8. The implant of claim 1, wherein the sidewall is formed of a non-expandable material.

9. The implant of claim 1, wherein the sidewall is formed of a single layer of material.

10. The implant of claim 1, wherein the sidewall is formed of a single layer of non-expandable material.

11. The implant of claim 1, further comprising:

a reservoir operatively coupled to the pump assembly and configured to retain the fluid.

12. The implant of claim 1, wherein the core member is formed of a closed cell silicone foam material.

13. The implant of claim 1, wherein the core member is formed of a closed cell urethane foam material.

14. The implant of claim 1, wherein the inflatable member having a tubular shape when in the inflated configuration.

15. The implant of claim 1, wherein the inflatable member is configured to be placed in the inflated configuration and a deflated configuration, the inflatable member having a tubular shape when in the deflated configuration and having a tubular shape when in the inflated configuration.
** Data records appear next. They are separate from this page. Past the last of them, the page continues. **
/-! ### bgStep -/

@[simp] theorem bgStep_ctrl (cart : Option Cartridge) (d : Nat) : (bgStep cart d p).ctrl = p.ctrl := by
  unfold bgStep; split <;> simp
@[simp] theorem bgStep_mask (cart : Option Cartridge) (d : Nat) : (bgStep cart d p).mask = p.mask := by
  unfold bgStep; split <;> simp
@[simp] theorem bgStep_vblank (cart : Option Cartridge) (d : Nat) : (bgStep cart d p).vblank = p.vblank := by
  unfold bgStep; split <;> simp
@[simp] theorem bgStep_sprite0Hit (cart : Option Cartridge) (d : Nat) : (bgStep cart d p).sprite0Hit = p.sprite0Hit := by
  unfold bgStep; split <;> simp
@[simp] theorem bgStep_spriteOverflow (cart : Option Cartridge) (d : Nat) : (bgStep cart d p).spriteOverflow = p.spriteOverflow := by
  unfold bgStep; split <;> simp
@[simp] theorem bgStep_oamAddr (cart : Option Cartridge) (d : Nat) : (bgStep cart d p).oamAddr = p.oamAddr := by
  unfold bgStep; split <;> simp
@[simp] theorem bgStep_t (cart : Option Cartridge) (d : Nat) : (bgStep cart d p).t = p.t := by
  unfold bgStep; split <;> simp
@[simp] theorem bgStep_x (cart : Option Cartridge) (d : Nat) : (bgStep cart d p).x = p.x := by
  unfold bgStep; split <;> simp
@[simp] theorem bgStep_w (cart : Option Cartridge) (d : Nat) : (bgStep cart d p).w = p.w := by
  unfold bgStep; split <;> simp
@[simp] theorem bgStep_dataBuffer (cart : Option Cartridge) (d : Nat) : (bgStep cart d p).dataBuffer = p.dataBuffer := by
  unfold bgStep; split <;> simp
@[simp] theorem bgStep_nmiOut (cart : Option Cartridge) (d : Nat) : (bgStep cart d p).nmiOut = p.nmiOut := by
  unfold bgStep; split <;> simp
@[simp] theorem bgStep_vram (cart : Option Cartridge) (d : Nat) : (bgStep cart d p).vram = p.vram := by
  unfold bgStep; split <;> simp
@[simp] theorem bgStep_palette (cart : Option Cartridge) (d : Nat) : (bgStep cart d p).palette = p.palette := by
  unfold bgStep; split <;> simp
@[simp] theorem bgStep_oam (cart : Option Cartridge) (d : Nat) : (bgStep cart d p).oam = p.oam := by
  unfold bgStep; split <;> simp
@[simp] theorem bgStep_oam2 (cart : Option Cartridge) (d : Nat) : (bgStep cart d p).oam2 = p.oam2 := by
  unfold bgStep; split <;> simp
@[simp] theorem bgStep_scanline (cart : Option Cartridge) (d : Nat) : (bgStep cart d p).scanline = p.scanline := by
  unfold bgStep; split <;> simp
@[simp] theorem bgStep_dot (cart : Option Cartridge) (d : Nat) : (bgStep cart d p).dot = p.dot := by
  unfold bgStep; split <;> simp
@[simp] theorem bgStep_frame (cart : Option Cartridge) (d : Nat) : (bgStep cart d p).frame = p.frame := by
  unfold bgStep; split <;> simp
@[simp] theorem bgStep_spriteCount (cart : Option Cartridge) (d : Nat) : (bgStep cart d p).spriteCount = p.spriteCount := by
  unfold bgStep; split <;> simp
@[simp] theorem bgStep_sprLo (cart : Option Cartridge) (d : Nat) : (bgStep cart d p).sprLo = p.sprLo := by
  unfold bgStep; split <;> simp
@[simp] theorem bgStep_sprHi (cart : Option Cartridge) (d : Nat) : (bgStep cart d p).sprHi = p.sprHi := by
  unfold bgStep; split <;> simp
@[simp] theorem bgStep_sprite0InLine (cart : Option Cartridge) (d : Nat) : (bgStep cart d p).sprite0InLine = p.sprite0InLine := by
  unfold bgStep; split <;> simp
@[simp] theorem bgStep_frameBuffer (cart : Option Cartridge) (d : Nat) : (bgStep cart d p).frameBuffer = p.frameBuffer := by
  unfold bgStep; split <;> simp

/-! ### renderLine -/

@[simp] theorem renderLine_ctrl (cart : Option Cartridge) (s d : Nat) : (renderLine cart s d p).ctrl = p.ctrl := by
  simp [renderLine]
@[simp] theorem renderLine_mask (cart : Option Cartridge) (s d : Nat) : (renderLine cart s d p).mask = p.mask := by
  simp [renderLine]
@[simp] theorem renderLine_vblank (cart : Option Cartridge) (s d : Nat) : (renderLine cart s d p).vblank = p.vblank := by
  simp [renderLine]
@[simp] theorem renderLine_sprite0Hit (cart : Option Cartridge) (s d : Nat) : (renderLine cart s d p).sprite0Hit = p.sprite0Hit := by
  simp [renderLine]
@[simp] theorem renderLine_oamAddr (cart : Option Cartridge) (s d : Nat) : (renderLine cart s d p).oamAddr = p.oamAddr := by
  simp [renderLine]
@[simp] theorem renderLine_t (cart : Option Cartridge) (s d : Nat) : (renderLine cart s d p).t = p.t := by
  simp [renderLine]
@[simp] theorem renderLine_x (cart : Option Cartridge) (s d : Nat) : (renderLine cart s d p).x = p.x := by
  simp [renderLine]
@[simp] theorem renderLine_w (cart : Option Cartridge) (s d : Nat) : (renderLine cart s d p).w = p.w := by
  simp [renderLine]
@[simp] theorem renderLine_dataBuffer (cart : Option Cartridge) (s d : Nat) : (renderLine cart s d p).dataBuffer = p.dataBuffer := by
  simp [renderLine]
@[simp] theorem renderLine_nmiOut (cart : Option Cartridge) (s d : Nat) : (renderLine cart s d p).nmiOut = p.nmiOut := by
  simp [renderLine]
@[simp] theorem renderLine_vram (cart : Option Cartridge) (s d : Nat) : (renderLine cart s d p).vram = p.vram := by
  simp [renderLine]
@[simp] theorem renderLine_palette (cart : Option Cartridge) (s d : Nat) : (renderLine cart s d p).palette = p.palette := by
  simp [renderLine]
@[simp] theorem renderLine_oam (cart : Option Cartridge) (s d : Nat) : (renderLine cart s d p).oam = p.oam := by
  simp [renderLine]
@[simp] theorem renderLine_scanline (cart : Option Cartridge) (s d : Nat) : (renderLine cart s d p).scanline = p.scanline := by
  simp [renderLine]
@[simp] theorem renderLine_dot (cart : Option Cartridge) (s d : Nat) : (renderLine cart s d p).dot = p.dot := by
  simp [renderLine]
@[simp] theorem renderLine_frame (cart : Option Cartridge) (s d : Nat) : (renderLine cart s d p).frame = p.frame := by
  simp [renderLine]
@[simp] theorem renderLine_frameBuffer (cart : Option Cartridge) (s d : Nat) : (renderLine cart s d p).frameBuffer = p.frameBuffer := by
  simp [renderLine]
16. An implant, comprising:

an inflatable member;

a reservoir; and

a pump assembly operatively coupled to the reservoir and to the inflatable member, the pump assembly being configured to facilitate a transfer of a fluid from the reservoir and to the inflatable member to place the inflatable member in an inflated configuration,

the inflatable member having a sidewall that defines a lumen and a core member disposed within the lumen, the core member defining a plurality of closed cells, the fluid being configured to be disposed adjacent the core member and outside of the closed cells when the inflatable member is in the inflated configuration.

17. The implant of claim 16, wherein the fluid is configured to be disposed directly adjacent the core member when the inflatable member is in the inflated configuration.

18. The implant of claim 16, wherein the core member has a cylindrical shape.

19. The implant of claim 16, wherein the core member defines a lumen.

20. The implant of claim 16, wherein the core member defines a lumen, the lumen being configured to receive the fluid when the inflatable member is in the inflated configuration.